Bowman likewise expressed skepticism about the efficacy of the countercyclical capital buffer, or CCyB — a rule designed to raise capital levels in good times to ensure lending continues through the business cycle. Bowman noted that the CCyB has never been raised, and given the banking system's resilience through the COVID pandemic, the Fed should carefully consider whether raising the buffer would actually confer a benefit.

"While having releasable capital buffers shouldn't necessarily be ruled out, in my view … we have seen that the existing level of capital requirements has proven to be adequate for banks to deal with significant stress," Bowman said. "Balancing safety and soundness with the need for appropriate risk-taking means that we should not simply assume that the further layering on of capital requirements, including through the application of the CCyB, would be beneficial."

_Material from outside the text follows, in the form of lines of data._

-- ==== Sys2Proof/Machine/L1.lean ====
section
/-! DEFINITION. The caches as a program sees them (03 R66 to R68, 04 R78 to R85, R541, R542; 30 R469):
a core reads its own stores at once, other cores' stores once they are registered, and may read copies
that its L1 has kept. -/

namespace Sys2Proof.Machine

/-- Byte i of a line's data. -/
def lineByte (data : BitVec 1024) (i : Nat) : Byte := data.extractLsb' (8 * i) 8

/-- The 1,024 bits of a line in memory. -/
def memLine (s : State) (line : Nat) : BitVec 1024 := BitVec.ofNat 1024 (memNat s (128 * line) 128)

/-- A line's bytes under another key: the stored bytes are the encryption under the old key (30 R469). A line of another package is
encrypted there. -/
def rekey (s : State) (line k : Nat) : State :=
  let k0 := NMap.get 0 s.ltag line
  if k0 = k || homeOf line ≠ s.pkg then s
  else
    let x := Config.xtsDecrypt (NMap.get {} s.keys k).key line
      (Config.xtsEncrypt (NMap.get {} s.keys k0).key line (memLine s line))
    { memPutNat s (128 * line) 128 x.toNat with ltag := NMap.set 0 s.ltag line k }

/-- The line of an access under its page's key (30 R469). -/
def rekeyAt (s : State) (a n key : Nat) : State := rekey (rekey s (lineOf a) key) (lineOf (a + n - 1)) key

/-- The newest unregistered store of a core to a byte (04 R82). -/
def pstoreByte (s : State) (core a : Nat) : Option Byte :=
  (s.pstores.filter (fun p => p.core = core && decide (p.addr ≤ a ∧ a < p.addr + p.bytes.length))).getLast?.map
    (fun p => p.bytes.getD (a - p.addr) 0#8)

/-- The copy of a byte that a core's L1 holds and does not own (04 R81). -/
def copyByte (s : State) (core a : Nat) : Option Byte :=
  match s.l1.find? (fun l => l.core = core && l.line = lineOf a && !l.priv && l.valid.getLsbD (a % 128)) with
  | some l => some (lineByte l.data (a % 128))
  | none => none

/-- The byte a plain load of a core reads: its own newest store, the copy when the L1 serves one, or the
coherent value (04 R79 to R82). -/
def loadByte (s : State) (core : Nat) (stale : Bool) (a : Nat) : Byte :=
  match pstoreByte s core a with
  | some b => b
  | none => if stale then (copyByte s core a).getD (memByte s a) else memByte s a

/-- The bytes a plain load of a core reads. -/
def loadBytes (s : State) (core : Nat) (stale : Bool) (a n : Nat) : List Byte :=
  (List.range n).map (fun i => loadByte s core stale (a + i))

/-- Filling a line of a core's L1 with the coherent contents (03 R67). -/
def fillLine (s : State) (core line : Nat) : State :=
  { s with
    l1 := { core := core, line := line, valid := BitVec.allOnes 128, data := memLine s line, fill := s.ns } ::
      s.l1.filter (fun l => !(l.core = core && l.line = line && !l.priv)) }

/-- Dropping the valid bytes of a core's copy of a range. -/
def dropCopy (s : State) (core a n : Nat) : State :=
  { s with
    l1 := s.l1.map (fun l =>
      if l.core = core && !l.priv then
        { l with valid := (List.range n).foldl (fun v i =>
            if (a + i) / 128 = l.line then v &&& ~~~(1#128 <<< ((a + i) % 128)) else v) l.valid }
      else l) }

/-- Invalidation by an acquire: every word of the L1 that the core does not own (04 R84). -/
def invalidateL1 (s : State) (core : Nat) : State :=
  { s with l1 := s.l1.filter (fun l => !(l.core = core && !l.priv)) }

/-- The words, by address ÷ 4, that a range touches. -/
def wordsOfRange (a n : Nat) : List Nat :=
  (List.range ((a + n - 1) / 4 - a / 4 + 1)).map (fun i => a / 4 + i)

/-- A copy left with a core whose ownership of a line passes: its owned words as they stand (04 R82). -/
def leaveCopy (s : State) (core line : Nat) : State :=
  let own := (List.range 32).filter (fun i => NMap.get 0 s.owner (32 * line + i) = core + 1)
  if own.isEmpty then s
  else
    let mask := own.foldl (fun (m : BitVec 128) i => m ||| (0xF#128 <<< (4 * i))) 0#128
    { s with
      l1 := { core := core, line := line, valid := mask, data := memLine s line, fill := s.ns } :: s.l1,
      owner := own.foldl (fun o i => NMap.set 0 o (32 * line + i) 0) s.owner }

/-- The core that owns words of a line. -/
def lineOwner (s : State) (line : Nat) : Option Nat :=
  match (List.range 32).find? (fun i => NMap.get 0 s.owner (32 * line + i) ≠ 0) with
  | some i => some (NMap.get 0 s.owner (32 * line + i) - 1)
  | none => none

/-- A write performed at the point of coherence: the bytes are stored, poison of a line wholly written is
cleared, and other owners of the line give it up (04 R82, 29 R458). `owner` is none for a write with
no owning core. -/
def writeCoherent (s : State) (own : Option Nat) (a key : Nat) (bs : List Byte) : State :=
  let s1 := rekeyAt s a bs.length key
  let s2 := match lineOwner s1 (lineOf a) with
    | some c => if own = some c then s1 else leaveCopy s1 c (lineOf a)
    | none => s1
  let s3 := memPut (fcDirty s2 (lineOf a)) a bs
  let s4 := if a % 128 = 0 ∧ bs.length = 128 then setPoison s3 (lineOf a) false else s3
  match own with
  | none => { s4 with owner := (wordsOfRange a bs.length).foldl (fun o w => NMap.set 0 o w 0) s4.owner }
  | some c =>
    dropCopy { s4 with owner := (wordsOfRange a bs.length).foldl (fun o w => NMap.set 0 o w (c + 1)) s4.owner }
      c a bs.length

/-- Whether a store is of the same unit as another and in the same line. -/
def sameLineStore (p q : PStore) : Bool :=
  decide (q.core = p.core) && decide (q.uid = p.uid) && decide (q.convoy = p.convoy) && decide (q.unit = p.unit) &&
    decide (lineOf q.addr = lineOf p.addr) && q.whole

/-- Registering one unregistered store (04 R82). The last store of a unit that wrote its whole line clears the line's poison
(29 R458). -/
def registerStore (s : State) (p : PStore) : State :=
  let s1 :=
    writeCoherent { s with pstores := s.pstores.erase p } (if p.cg then none else some p.core) p.addr p.key p.bytes
  if p.whole && !(s1.pstores.any (sameLineStore p)) then setPoison s1 (lineOf p.addr) false else s1

/-- Whether a store may be registered: no earlier store of the core touches a byte of it (04 R79). -/
def storeFirst (s : State) (p : PStore) : Bool :=
  match (s.pstores.filter (fun q => q.core = p.core &&
      decide (q.addr < p.addr + p.bytes.length ∧ p.addr < q.addr + q.bytes.length))).head? with
  | some q => decide (q = p)
  | none => false

/-- Registering every store of a core that passes a test, in order. -/
def registerAll (s : State) (p : PStore → Bool) : State := (s.pstores.filter p).foldl registerStore s

/-- The private line a convoy's core holds, dirty bytes valid (03 R66). -/
def privByte (s : State) (core a : Nat) : Byte :=
  match s.l1.find? (fun l => l.core = core && l.line = lineOf a && l.priv && l.valid.getLsbD (a % 128)) with
  | some l => lineByte l.data (a % 128)
  | none => memByte s a

/-- A private store: the bytes become dirty in the private line; a full line is not fetched (03 R66,
21 R393). -/
def privPut (s : State) (core uid a : Nat) (bs : List Byte) : State :=
  (List.range bs.length).foldl (fun s i =>
    let b := bs.getD i 0#8
    let ln := lineOf (a + i)
    let j := (a + i) % 128
    let hit := s.l1.find? (fun l => l.core = core && l.line = ln && l.priv)
    let l : L1Line := hit.getD { core := core, line := ln, valid := 0#128, data := 0#1024, fill := s.ns, priv := true, uid := uid }
    let m : BitVec 1024 := 0xFF#1024 <<< (8 * j)
    let l' := { l with valid := l.valid ||| (1#128 <<< j), data := (l.data &&& ~~~m) ||| (b.setWidth 1024 <<< (8 * j)) }
    { s with l1 := l' :: s.l1.filter (fun k => !(k.core = core && k.line = ln && k.priv)) }) s

/-- Writing back one private line (03 R66, 21 R394); a line wholly dirty is wholly written (29 R458). -/
def writeBackLine (s : State) (l : L1Line) : State :=
  let s1 := (List.range 128).foldl (fun s j =>
    if l.valid.getLsbD j then memPut s (128 * l.line + j) [lineByte l.data j] else s)
    { s with l1 := s.l1.erase l }
  if l.valid = BitVec.allOnes 128 then setPoison s1 l.line false else s1

/-- Writing back every private line of a cohort (03 R66, 21 R394). -/
def writeBackPrivate (s : State) (uid : Nat) : State :=
  (s.l1.filter (fun l => l.priv && l.uid = uid)).foldl writeBackLine s

end Sys2Proof.Machine
end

Bowman's comments come in contrast to comments made by the Fed's newly-sworn-in vice chair for supervision, Michael Barr, who said in a speech at the Brookings Institution in September that capital levels would necessarily be more stringent as banks become more interconnected and complex, and hinted that additional thoughts on the bank capital framework would be forthcoming later this fall. 

Michael Barr
Fed's Barr hints at reforms in capital, merger and climate policies

Barr also said that he had concerns about the existing bank merger process, and said that allowing banks to merge without careful consideration could lead to "non-price" harms to consumers, including access to financial services.

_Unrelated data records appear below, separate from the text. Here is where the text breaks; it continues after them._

-- ==== Sys2Proof/Machine/Fc.lean ====
section
/-! DEFINITION. Planes, directory slices, and the requests that an access to an FC line sends (32 R491, R492, R494 to R497). -/

namespace Sys2Proof.Machine

/-- The directory slice of a line (32 R492). -/
def dirSlice (line : Nat) : Nat :=
  let f (k : Nat) : Nat := (line / 2 ^ k) % 64
  f 0 ^^^ f 6 ^^^ f 12 ^^^ f 18 ^^^ f 24 ^^^ f 30 ^^^ f 36 ^^^ ((line / 2 ^ 42) % 8)

/-- Number of planes (32 R491). -/
def planes : Nat := Config.planesLess + 1

/-- Planes that are in service when a list of them has failed. -/
def planesLeft (failed : List Nat) : List Nat := (List.range planes).filter (fun p => !(failed.any (· = p)))

/-- The slices of a plane given to others in turn (32 R492). -/
def reassign (table left : List Nat) (f : Nat) : List Nat :=
  let mine := (List.range table.length).filter (fun i => table.getD i 0 = f)
  (table.zipIdx).map (fun e =>
    if e.1 = f && !left.isEmpty then left.getD (mine.idxOf e.2 % left.length) 0 else e.1)

/-- The slice table after planes have failed, in their order (32 R492). -/
def sliceTable : List Nat → List Nat → List Nat → List Nat
  | [], _, table => table
  | f :: fs, gone, table => sliceTable fs (gone ++ [f]) (reassign table (planesLeft (gone ++ [f])) f)

/-- The plane of each of the 64 slices (32 R492). -/
def slicePlanes (s : State) : List Nat := sliceTable s.fab.failed [] ((List.range 64).map (fun i => i % planes))

/-- The plane of a slice. -/
def planeOf (s : State) (slice : Nat) : Nat := (slicePlanes s).getD slice 0

/-- Sending messages. -/
def sendMsgs (s : State) (ms : List FabMsg) : State := { s with fab := { s.fab with out := s.fab.out ++ ms } }

/-- A coherence message about a line (32 R495), on the plane of the line's slice. -/
def fcMsg (s : State) (kind : Nat) (sw : Bool) (dst : Nat) (tag : Word) (line state : Nat) (data : Option (List Byte)) : FabMsg :=
  { kind := kind, sw := sw, data := data, via := planeOf s (dirSlice line)
    h := { src := s.pkg, dst := dst, tag := tag, line := line, state := state, poison := data.isSome && poisoned s line, plane := 0 } }

/-- The data of a line. -/
def fcData (s : State) (line : Nat) : Option (List Byte) := some (memGet s (128 * line) 128)

/-- A request is sent, and awaits its reply (32 R496, R500). -/
def sendRequest (s : State) (kind line : Nat) : State :=
  let q : FabReq := { tag := s.fab.tag, kind := kind, line := line, plane := planeOf s (dirSlice line), ns := s.ns }
  sendMsgs { s with fab := { s.fab with reqs := s.fab.reqs ++ [q], tag := s.fab.tag + 1#32 } }
    [fcMsg s kind true 0 s.fab.tag line 0 none]

/-- Asking for a line in the state that an access needs: READS, READO, or UPGR of a holder in S or O; nothing while a request for the
line is outstanding or its slice recovers (32 R496, R501). The home asks with READO. -/
def fcAsk (s : State) (line : Nat) (write : Bool) : State :=
  if !(fcWaits s line write) || (s.fab.reqs ++ s.fab.pend).any (fun q => q.line = line) || s.fab.recov.any (· = dirSlice line) then s
  else
    let held := decide (fcState s line = 1 ∨ fcState s line = 3)
    sendRequest s (if !write then 1 else if held && decide (homeOf line ≠ s.pkg) then 3 else 2) line

/-- The lines of a range of addresses. -/
def linesOf (a n : Nat) : List Nat := (List.range (lineOf (a + n - 1) - lineOf a + 1)).map (fun i => lineOf a + i)

/-- What goes on once every line of a list is held as the access needs; until then the lines are asked for. -/
def fcGate (s : State) (ls : List (Nat × Bool)) (go : Host.Outcome State Fault Refusal) : Host.Outcome State Fault Refusal :=
  if ls.any (fun x => fcWaits s x.1 x.2) then .next (ls.foldl (fun s x => fcAsk s x.1 x.2) s) else go

/-- The lines that the pieces of a unit touch in memory. -/
def pieceLines (write : Bool) (ps : List Piece) : List (Nat × Bool) :=
  (ps.filter (fun p => !p.scr && !p.priv && decide (0 < p.n))).flatMap (fun p => (linesOf p.addr p.n).map (fun l => (l, write)))

/-- The owned words of a line are recalled from the cores: their stores to it are registered (32 R494, 04 R82, R94). -/
def recallLine (s : State) (line : Nat) : State :=
  let s1 := registerAll s (fun p => lineOf p.addr = line)
  match lineOwner s1 line with
  | some c => leaveCopy s1 c line
  | none => s1

/-- The state of a line that the package holds set; 5 stands for a line of this package that is not held here and may be elsewhere. -/
def setFc (s : State) (line st : Nat) : State :=
  let x := if st = 0 && homeOf line = s.pkg then 5 else st
  { s with fab := { s.fab with lines := NMap.set 0 s.fab.lines line x } }

/-- Setting or clearing the out bit of a line of this package (32 R499). -/
def setOut (s : State) (line : Nat) (b : Bool) : State :=
  let p := outPlace s line
  let m : Byte := 1#8 <<< p.2
  memPut s p.1 [if b then memByte s p.1 ||| m else memByte s p.1 &&& ~~~m]

end Sys2Proof.Machine
end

Bowman, however, expressed concern about adopting a policy that limits M&A activity as a matter of course, noting during a question-and-answer session following her prepared remarks that banks' operating costs — particularly related to technology and compliance — are such that mergers make the most sense and could even further the Fed's goals of ensuring financial access in rural and disadvantaged communities.

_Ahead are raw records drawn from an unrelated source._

-- ==== Sys2Proof/Machine/Fw.lean ====
section
/-! DEFINITION. What the firmware does with regions (27 R409 to R413, R423, R538), launches (27 R415, R424, R425), the event log
(28 R440, 31 R480), energy and the counted draw (34 R517 to R519). -/

namespace Sys2Proof.Machine

/-- An event of the log (33 R510): its type and the fields below it. -/
def logEvent (s : State) (rcb type cls index spare count : Nat) : BitVec 512 :=
  BitVec.ofNat 64 s.ns ++ BitVec.ofNat 64 rcb ++ BitVec.ofNat 8 type ++ BitVec.ofNat 8 cls ++ 0#16 ++ BitVec.ofNat 32 index ++
    BitVec.ofNat 32 spare ++ BitVec.ofNat 32 count ++ 0#256

/-- An MSI-X vector fires (31 R481). -/
def fire (s : State) (v : Nat) : State := { s with regs := { s.regs with msix := s.regs.msix ++ [v] } }

/-- Appending an event to the event log; a full ring drops it (31 R480). -/
def logPut (s : State) (e : BitVec 512) : State :=
  let g := s.regs
  if g.logSize.toNat ≤ g.logHead.toNat - g.logTail.toNat then
    { s with regs := { g with logLost := g.logLost + 1#64 } }
  else
    let s1 := writeCoherent s none (g.logBase.toNat + 64 * (g.logHead.toNat % g.logSize.toNat)) 0 (bytesOf e.toNat 64)
    let s2 := { s1 with regs := { g with logHead := g.logHead + 1#64 } }
    if g.logHead = g.logTail then fire s2 2 else s2

/-- A REFUSED event with its status (28 R440). -/
def logRefused (s : State) (rcb status : Nat) : State := logPut s (logEvent s rcb 1 status 0 0 0)

/-- Writing a launch's signal word with a release (27 R424, R425): not where the field is 0 or not aligned to 64. -/
def writeSignal (s : State) (root signal : DWord) (status lost : Nat) : State :=
  if signal = 0#64 || signal.extractLsb' 0 6 ≠ 0#6 then s
  else
    match engAddr s fwCore root signal true true with
    | (some (.ok (pa, key)), s1) =>
      writeCoherent s1 none pa key (bytesOf (2 ^ 63 + status * 2 ^ 56 + min lost (2 ^ 32 - 1)) 8)
    | (_, s1) => s1

/-- Whether a signal word's translation is retried (30 R464). -/
def signalRetry (s : State) (root signal : DWord) : Bool :=
  decide (signal ≠ 0#64) && decide (signal.extractLsb' 0 6 = 0#6) && (engAddr s fwCore root signal true true).1.isNone

/-- Units of a pool, by number: 0 record pages, 1 private pages, 2 save pages, 3 tape spill units of 256 bytes (27 R410, R423). -/
def poolSize (r : Region) (pool : Nat) : Nat :=
  match pool with
  | 0 => r.rpages | 1 => r.psize | 2 => r.ssize | _ => 4 * r.tsize

/-- What a cohort of a descriptor takes from the pools of a region (27 R423). -/
def poolNeed (r : Region) (d : KDesc) (pool : Nat) : Nat :=
  match pool with
  | 0 => (d.spawnb + 63) / 64
  | 1 => d.convoys * privPages d
  | 2 => savedPages d
  | _ => if d.tape = 0 then 0 else 32 * d.convoys * r.tper

/-- The allocations from a pool of a region. -/
def allocsOf (s : State) (owner pool : Nat) : List Alloc := s.allocs.filter (fun a => a.owner = owner && a.pool = pool)

/-- The lowest place where n units are free. -/
def findFit (as : List Alloc) (size n : Nat) : Option Nat :=
  let free (x : Nat) : Bool := decide (x + n ≤ size) && as.all (fun a => decide (a.start + a.len ≤ x) || decide (x + n ≤ a.start))
  ((0 :: as.map (fun a => a.start + a.len)).filter free).min?

/-- The lowest n free single units. -/
def findUnits (as : List Alloc) (size : Nat) : Nat → List Nat → Option (List Nat)
  | 0, got => some got
  | n + 1, got =>
    match findFit (as ++ got.map (fun x => { uid := 0, owner := 0, pool := 0, start := x, len := 1 })) size 1 with
    | some x => findUnits as size n (got ++ [x])
    | none => none

/-- The units taken for a cohort: record pages, and the places of its private, save and tape parts (27 R423). -/
structure Taken where
  pages : List Nat
  priv  : Nat
  save  : Nat
  tape  : Nat

/-- Whether and where a cohort's needs are free (27 R423). -/
def findPools (s : State) (r : Region) (d : KDesc) : Option Taken :=
  let at_ (pool : Nat) : Option Nat := findFit (allocsOf s r.rcb pool) (poolSize r pool) (poolNeed r d pool)
  match findUnits (allocsOf s r.rcb 0) r.rpages (poolNeed r d 0) [], at_ 1, at_ 2, at_ 3 with
  | some ps, some p, some v, some t => some ⟨ps, p, v, t⟩
  | _, _, _, _ => none

/-- Taking the units for a cohort (27 R423). -/
def takePools (s : State) (uid : Nat) (r : Region) (d : KDesc) (t : Taken) : State :=
  let one (pool start len : Nat) : List Alloc :=
    if len = 0 then [] else [{ uid := uid, owner := r.rcb, pool := pool, start := start, len := len }]
  { s with
    allocs := s.allocs ++ t.pages.flatMap (fun p => one 0 p 1) ++ one 1 t.priv (poolNeed r d 1) ++ one 2 t.save (poolNeed r d 2) ++
      one 3 t.tape (poolNeed r d 3) }

/-- The whole pools are too small for one cohort (27 R415). -/
def poolShort (r : Region) (d : KDesc) : Bool := (List.range 4).any (fun k => decide (poolSize r k < poolNeed r d k))

/-- Depth of a region by what the firmware holds (27 R409); more than 7 where it has more than 7 ancestors. -/
def regionDepth (s : State) : Nat → Nat → Nat
  | 0, _ => 0
  | fuel + 1, rcb => if parentOf s rcb = 0 then 0 else 1 + regionDepth s fuel (parentOf s rcb)

/-- The root of a region's tree. -/
def topOf (s : State) : Nat → Nat → Nat
  | 0, rcb => rcb
  | fuel + 1, rcb => if parentOf s rcb = 0 then rcb else topOf s fuel (parentOf s rcb)

/-- Whether a region keeps 27 R409. -/
def regionOk (s : State) (rcb : Nat) : Bool :=
  decide (regionDepth s treeFuel rcb ≤ 7) && decide (rcbFld s (topOf s treeFuel rcb) 823 816 = 255) && decide (effFld s 3 rcb 815 813 ≤ 4)

/-- What the firmware reads when it takes a region and at each update (27 R412, R538); what it keeps itself stays. -/
def readRegion (s : State) (rcb : Nat) : Region × State :=
  let f := rcbFld s rcb
  let old := (regionOf s rcb).getD { rcb := rcb, detBase := some 0 }
  let r : Region :=
    { old with
      parent := f 2047 1984, child := f 1983 1920, sibling := f 1919 1856, ptroot := BitVec.ofNat 64 (f 1727 1664)
      partner := f 1599 1536, rpool := f 1407 1344, ppool := f 1343 1280, sva := f 1279 1216, tspill := f 1215 1152
      gspill := f 1151 1088, rpages := f 1087 1056, psize := f 1055 1024, ssize := f 1023 992, tsize := f 991 960
      gsize := f 959 928, tper := f 927 912 }
  (r, s)

/-- The save pool's frames (27 R538): the physical base and the key slot, where every page translates, is writable and follows
the one before. -/
def saveFrames (s : State) (root : DWord) (va : Nat) : Nat → Nat → Option (Nat × Nat) → Option (Nat × Nat) × State
  | 0, _, r => (r, s)
  | n + 1, i, r =>
    match engAddr s fwCore root (BitVec.ofNat 64 (va + 4096 * i)) true false with
    | (some (.ok (pa, key)), s1) =>
      match r with
      | none => saveFrames s1 root va n (i + 1) (some (pa, key))
      | some (p0, k0) => if pa = p0 + 4096 * i && key = k0 then saveFrames s1 root va n (i + 1) r else (none, s1)
    | (_, s1) => (none, s1)

/-- The firmware takes a region or updates it (27 R412, R538): the depth is written when it is first taken. -/
def takeRegion (s : State) (rcb : Nat) : State :=
  let q := readRegion s rcb
  let s1 := putRegion q.2 q.1
  let fr := saveFrames s1 (effRoot s1 rcb) q.1.sva q.1.ssize 0 none
  let r : Region := match fr.1 with
    | some (pa, key) => { q.1 with spool := pa, skey := key }
    | none => { q.1 with ssize := 0 }
  let s2 := putRegion fr.2 r
  if (regionOf s rcb).isSome then s2
  else
    let b := memNat s2 (rcb + 97) 1
    writeCoherent s2 none (rcb + 97) 0 [BitVec.ofNat 8 (b / 16 * 16 + regionDepth s2 treeFuel rcb % 16)]

/-- Milliwatts of a counted level (34 R517). -/
def levelDraw (level : Nat) : Nat :=
  match level with
  | 0 => 50 | 1 => 400 | 2 => 1600 | _ => 3300

/-- Counted level of a cohort (34 R517): at least 2 while it holds the matrix unit. -/
def countedLevel (c : Cohort) : Nat := if c.hold then max 2 c.pwrh.toNat else c.pwrh.toNat

/-- Counted draw of a core in milliwatts (34 R517). -/
def coreDraw (cs : List Cohort) (core : Nat) : Nat :=
  min 3300 (((cs.filter (fun c => c.core = core)).map (fun c => levelDraw (countedLevel c))).sum)

/-- Counted draw of the package in milliwatts (34 R517). -/
def packageDraw (s : State) : Nat :=
  550000 + ((distinct ((allCohorts s).map (·.core))).map (coreDraw (allCohorts s))).sum

/-- Whether a cohort of a level fits the headroom on a core (34 R518). -/
def fitsPower (s : State) (core level : Nat) : Bool :=
  let now := coreDraw (allCohorts s) core
  let raise := min 3300 (now + levelDraw level) - now
  decide (raise + max (packageDraw s) s.power.sample ≤ 1000 * s.power.envelope)

/-- The effective energy field of a region, as i64 (27 R410, R413). -/
def energyOf (s : State) (rcb : Nat) : Int := sextN 64 (effFld s 2 rcb 1535 1472)

/-- An atomic subtraction from the effective energy field (27 R413). -/
def deductEnergy (s : State) (rcb x : Nat) : State :=
  let o := effOwner s 2 rcb
  rcbPut s o 1535 1472 (wrapN 64 (sextN 64 (rcbFld s o 1535 1472) - x))

/-- The charge of a bound cohort since its last one, and what remains of a microjoule (34 R519). -/
def chargeOf (s : State) (c : Cohort) : Nat × Nat :=
  let x := levelDraw (countedLevel c) * (s.ns - c.chargeNs) + c.chargeRem
  (x / 1000000, x % 1000000)

/-- The energy of a bound cohort is deducted (34 R519). -/
def chargeCohort (s : State) (c : Cohort) : State :=
  let q := chargeOf s c
  let s1 := deductEnergy s c.rcb q.1
  mapUid s1 c.uid (fun d => { d with chargeNs := s.ns, chargeRem := q.2 })

/-- A step at the cohort bound to a slot, its convoys whole; the state is as it was where there is none. -/
def atBound (s : State) (core slot : Nat) (f : State → Cohort → State) : State :=
  let s1 := unfocus s
  match s1.others.find? (fun c => c.core = core && c.slot = slot) with
  | none => s
  | some c => pickFocus (f s1 c)

/-- Units that a save leaves pending (29 R452). -/
def savedPending (u : Pending) : Bool :=
  match u.kind with
  | .scrLoad true _ => true
  | .travr _ _ _ => true
  | .scall _ => true
  | _ => false

/-- Every store of a cohort is registered and its private lines are written back (03 R66, 04 R82). -/
def releaseCohort (s : State) (c : Cohort) : State :=
  writeBackPrivate (registerThrough_ s c) c.uid
where
  /-- Stores of the core up to the cohort's last. -/
  registerThrough_ (s : State) (c : Cohort) : State :=
    let mine := s.pstores.filter (fun x => x.core = c.core)
    let n := mine.length - (mine.reverse.takeWhile (fun x => x.uid ≠ c.uid)).length
    (mine.take n).foldl registerStore s

end Sys2Proof.Machine
end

"We've seen a great deal of consolidation over the past year — I expect that that's likely to continue as the expenses that are required to implement the technologies that consumers are interested in … I think those expenses are only going to continue to increase," Bowman said. "If we're not providing an environment where, if the outcome that a bank is interested in is to merge or become no longer in existence and sell themselves to someone else, that there's an opportunity to do that. Where we're limiting those opportunities, oftentimes, there is no succession planning for an institution in a rural market or an area that might not be attractive to an acquisition."

Bowman also said the Fed should consider expanding the kinds of supervisory materials that it makes public in the name of transparency and fairness. Specifically, the criteria that the Fed uses to examine banks subject to the Large Institution Supervision Coordinating Committee, or LISCC, should be made public, she said.

"Making these materials public would not only improve transparency, doing so would also provide some assurance to the banks subject to them that they are being held to the same supervisory expectations as their peers over time," Bowman said. "Without this clarity, it is far more challenging to build trust in this aspect of the supervisory process."